I believe this is utopic. You cannot create a fool-proof language. No  
matter what language, people *will* write bad code.

The fact C/C++ can't be compiled until you fix all compilation errors,  
doesn't mean programmers inherently write proper code.

There are pages which use very ugly PHP code.

Le Sun, 18 Mar 2007 08:17:16 +0200, Robert Accettura  
<robert@accettura.com> a écrit:

> It's not that they can't (technically a child 8 years of age, can learn  
> it...
> it's not difficult) but they don't care to.  And nothing you say/do will  
> force
> them to change, other than require XML and completely break with the  
> slightest
> defect.

Correct, they do not care. It just works.™ Why bother more?

However, it's false to assume they'll suddenly write proper code if you  
require the XML rules (proper nesting, closing tags, etc). I've seen many  
XHTML 1.0 Strict pages, valid, but ironically served as text/html. The  
code was still a mess, even if it has proper tag nesting, tag closing, etc.

What we can do:

1. proper frameworks can be developed
Frameworks that generate better markup.

2. server-side scripting languages with better support (HTML5 parsing,  
solid DOM support, etc)

I do not want, web developers in general do not want, to write their own  
DOM implementation, their own HTML5 parser, XHTML/HTML serializer, etc. We  
also don't want to write our own htmltidy-like tool.

The server-side scripting languages must push forward their tools for such  

3. better web browsers

Web browsers must have better tools for reporting CSS, JS, HTML errors,  
DOM Inspectors, CSS Inspectors, JS debuggers, etc. This is already  
happening and it's very good.

Web browsers also must generate better code in designMode. They need some  
kind of htmltidy integrated within, so when developers try to read the  
generated HTML code, we automatically get a clean code.

4. better content management systems
Once we have better web browsers, better frameworks and more tools, web  
developers will be able to code proper content management systems.

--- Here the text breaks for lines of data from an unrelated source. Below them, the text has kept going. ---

/-- R75: the constructors give the vectors' bytes; of V1 the checksum. -/
theorem test_constructor_v : wireChecksum (frameV v1Cells 123456 7890) = 0x52 := by decide
theorem test_constructor_m : encode (frameM 3620 1 228 131 132 85) = [0x24, 0x24, 0x57] ++ s1 := by decide
theorem test_constructor_z : encode (frameZ 2 258 z1Res) = [0x24, 0x24, 0x58] ++ z1 := by decide

/-! ### The host's two questions, on the rows of spec/opcode_table.json -/

theorem test_table_word_vframe :
    decodeTableWord 24 0x242456 = some (.vframe 0 (List.replicate 16 0) 0 0 0) := by decide
theorem test_table_word_mframe : decodeTableWord 24 0x242457 = some (.mframe 0 0 0 0 0 0 0 0) := by decide
theorem test_table_word_zframe :
    decodeTableWord 24 0x242458 = some (.zframe 0 0 0 (List.replicate 16 0) 0) := by decide
theorem test_table_word_unknown : decodeTableWord 24 0x242400 = some (.unknown 0x00) := by decide

/-- Frames of zeros behind the prefix fail the length check; UNKNOWN raises code 2. -/
theorem test_step_runs_the_placed_word :
    (stateOf (step (State.reset.withFetchWord 24 0x242456))).bind State.out = some (.error 1 0x56 0x00 0x2D) ∧
    (stateOf (step (State.reset.withFetchWord 24 0x242457))).bind State.out = some (.error 1 0x57 0x00 0x0F) ∧
    (stateOf (step (State.reset.withFetchWord 24 0x242458))).bind State.out = some (.error 1 0x58 0x00 0x28) ∧
    (stateOf (step (State.reset.withFetchWord 24 0x242400))).bind State.out = some (.error 2 0x00 0x00 0x00) := by decide

/-! ### Small steps, with the spec's results -/

/-- V1 at K = 8 (R162): the last of equal extremes wins. -/
theorem test_vframe_spread :
    ((stateOf (step (inPayload .v 8 true v1.dropLast [.rx 0x52]))).bind (·.toRegisters.vRec)) =
      some { cells := v1Cells, wh := 123456, ah := 7890, tot := 98556,
             spread := { minIdx := 4, maxIdx := 5, vMin := 3298, vMax := 3310, diff := 12 } } := by decide

/-- V1 at K = 16: zeros at 10 to 14 and 65535 at 15. -/
theorem test_vframe_spread_all_cells :
    ((stateOf (step (inPayload .v 16 true v1.dropLast [.rx 0x52]))).bind (·.toRegisters.vRec)).map VRecord.spread =
      some { minIdx := 14, maxIdx := 15, vMin := 0, vMax := 65535, diff := 65535 } := by decide

/-- S1. -/
theorem test_mframe_record :
    ((stateOf (step (s1Last true 0x21))).bind (·.toRegisters.mRec)) =
      some { eoc := 3620, mode := 1, cur := 228, t1 := 131, t2 := 132, soc := 85 } := by decide

/-- K3: verification disabled, checksum byte 0x22. -/
theorem test_mframe_bypass :
    ((stateOf (step (s1Last false 0x22))).map fun t => (t.out, t.cntOk, t.cntByp, t.cntCsum)) =
      some (some (.record .m true), 1, 1, 0) := by decide

/-- Z1. -/
theorem test_zframe_record :
    ((stateOf (step (inPayload .z 16 true z1.dropLast [.rx 0xCD]))).bind (·.toRegisters.zRec)) =
      some { mode := 2, cur := 258, res := z1Res } := by decide

/-- L4: Z1 with declared length 0x29. -/
theorem test_zframe_framing_error :
    ((stateOf (step (inPayload .z 16 true (z1.dropLast.set 0 0x29) [.rx 0xCD]))).map fun t => (t.out, t.zRec)) =
      some (some (.error 1 0x58 0x29 0x28), none) := by decide

/-- K1: the checksum byte altered. -/
theorem test_mframe_checksum_mismatch :
    ((stateOf (step (s1Last true 0x22))).map fun t => (t.out, t.cntCsum, t.mRec)) =
      some (some (.error 4 0x57 0x21 0x22), 1, none) := by decide

/-- D5. -/
theorem test_unknown_command :
    ((stateOf (step (inCmd [.rx 0x59]))).map fun t => (t.out, t.cmdr, t.phase)) =
      some (some (.error 2 0x59 0 0), 0x59, .hunt) := by decide

/-- Y6: the marker is an unknown command like any other. -/
theorem test_marker_as_command :
    ((stateOf (step (inCmd [.rx 0x24]))).map fun t => (t.out, t.last)) = some (some (.error 2 0x24 0 0), 0x00) := by decide

/-- Y10's last step: a Trunc between two markers keeps LAST (R93). -/
theorem test_trunc_keeps_last : (stateOf (step (afterMarker [.trunc]))).map (·.toRegisters.last) = some 0x24 := by decide

/-- T3's last step. -/
theorem test_truncated_frame :
    ((stateOf (step (inPayload .m 16 true [0x0F, 0x0E] [.trunc]))).map fun t => (t.out, t.cnt, t.mRec)) =
      some (some (.error 3 0x57 2 12), 0, none) := by decide

/-- X1, X2, X3: the three causes of ConfigurationError. -/
theorem test_configuration_errors :
    (stateOf (step (home 16 true [.reset 16 17 true]))).bind State.out = some (.error 5 0 16 17) ∧
    (stateOf (step (home 16 true [.reset 16 0 true]))).bind State.out = some (.error 5 0 16 0) ∧
    (stateOf (step (home 16 true [.reset 8 8 true]))).bind State.out = some (.error 5 0 8 8) := by decide

/-- S1's row 5: SUM 0xAE and 0x0E give 0xBC. -/
theorem test_capture_adds :
    ((stateOf (step (inPayload .m 16 true [0x0F] [.rx 0x0E]))).map fun t => (t.sum, t.cnt, t.buf)) =
      some (0xBC, 2, [(0, 0x0F), (1, 0x0E)]) := by decide

/-- BUF keeps its canonical form whatever the order of writes (R203: an overwritten offset holds the newer byte). -/
theorem test_buffer_is_canonical :
    Memory.write (Memory.write (Memory.write [] 5 1) 2 3) 5 7 = [(2, 3), (5, 7)] := by decide

/-! ### Witnesses: states that meet the invariants -/

/-- The invariants ask nothing of the pending input and the checksum enable. -/
theorem inv_of_input {s : State} (h : Inv s) (en : Bool) (p : List Pins) : Inv { s with cfgCsumEn := en, input := p } :=
  ⟨h.config, h.sequencer, h.halt, h.error, h.records, h.buffer⟩

theorem test_inv_home (es : List Event) : Inv (home 16 true es) := by
  have h : Inv (home 16 true []) := Inv.of_home ⟨rfl, rfl, rfl⟩ rfl (by intro h; cases h) ⟨by decide, by decide, by decide⟩
    ⟨(by intro r h; cases h), (by intro r h; cases h)⟩ rfl
  exact inv_of_input h true _

theorem test_inv_inCmd (es : List Event) : Inv (inCmd es) := by
  have h : Inv (inCmd []) := ⟨rfl, ⟨fun _ => rfl, fun _ => rfl, (by intro h; cases h)⟩, (by intro h; cases h),
    ⟨by decide, by decide, by decide⟩, ⟨(by intro r h; cases h), (by intro r h; cases h)⟩, rfl⟩
  exact inv_of_input h true _

theorem test_inv_s1Last (en : Bool) (b : Byte) : Inv (s1Last en b) := by
  have h : Inv (s1Last true 0) := ⟨rfl, ⟨fun _ => rfl, (fun h => absurd rfl h),
      fun _ => ⟨.m, ⟨rfl, rfl, rfl⟩, by decide, by decide, by decide⟩⟩, (by intro h; cases h),
    ⟨by decide, by decide, by decide⟩, ⟨(by intro r h; cases h), (by intro r h; cases h)⟩, by unfold BufferInv; decide⟩
  exact inv_of_input h en _

/-- A state with all three records, a counter and the error registers in use. -/
def withRecords (es : List Event) : State :=
  { home 16 true es with
    vRec := some (vRecordOf 16 v1Cells 123456 7890),
    mRec := some { eoc := 3620, mode := 1, cur := 228, t1 := 131, t2 := 132, soc := 85 },
    zRec := some { mode := 2, cur := 258, res := z1Res }, errCode := 4, errCmd := 0x57, errA := 0x21, errB := 0x22,
    cntOk := 3, cntCsum := 1 }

This is not to say that *now* better content management systems can't be  
made. Actually, fairly good content management systems can be done right  
now, but ... most likely it takes too much work for average Joe web  

What we can't do:

1. We can't teach every single web designer about proper HTML/CSS. I  
believe a designer is a designer, he/she must evolve in his/her own areas  
of interesting, (application GUIS, web interfaces, digital art, 3D  
modelling, digital painting, whatever). He/she should not go over board  
and do it all. (Jack of all trades, master of none.)

2. We can create languages within which developers are constrained enough  
to write proper code - that is, if you want the language to be used by the  

3. We can't teach users of various content management systems to not use  
ugly colours, bold, font changes, what-not. They don't need to learn this.

Le Sun, 18 Mar 2007 08:17:16 +0200, Robert Accettura  
<robert@accettura.com> a écrit:

> Don't forget even Google's homepage uses things like <font>, unnecessary
> <table>, <b>... and they have more resources and pro's available than the
> majority of sites on the web.

Precisely. That's probably a very good example of "I don't care".

How can we force/teach others to write proper code if not even Google does  

Now, the problems, I'd say, go even more further:

a) We also have teachers at universities who, by an (un)fortunate twist of  
destiny, end up teaching students about HTML, PHP and what-not.

I have several real-life examples of students who asked me about HTML,  
because they wanted to learn for their courses. I, of course, took the  
semantic-view approach, but teachers *require* students to write poor code.

b) Some web developers right now are soo stubborn that they still use  
tables for layouts. They are stubborn because they have arguments like  
"thousands of dollars are being made in this industry by expert web  
developers/designers who still write table-based layouts. You go write  
your semantic code, I'll make some money". The point is, such people  
consider we live in a world where money doesn't matter, and we like to  
write semantic code just for the beauty of doing so. They consider us  

Regarding the initial question about WYSIWYM editors, I don't believe HTML  
is to be blamed because editors generate poor markup. Editors need to be  
blamed, and their users. Actually, their users are the ones who carry the  
most of the blame. Allow me to explain why, based on some real examples. I  
wrote some PHP script which tries to clean lots of usual ugly markup. I  
use htmltidy, but I didn't like htmltidy tries too much to keep the  
original intact. So, my PHP script uses (*cough*) regex and PHP 5 DOM to  
clean the following (often encountered problems):

1. Users don't even know how to use tables.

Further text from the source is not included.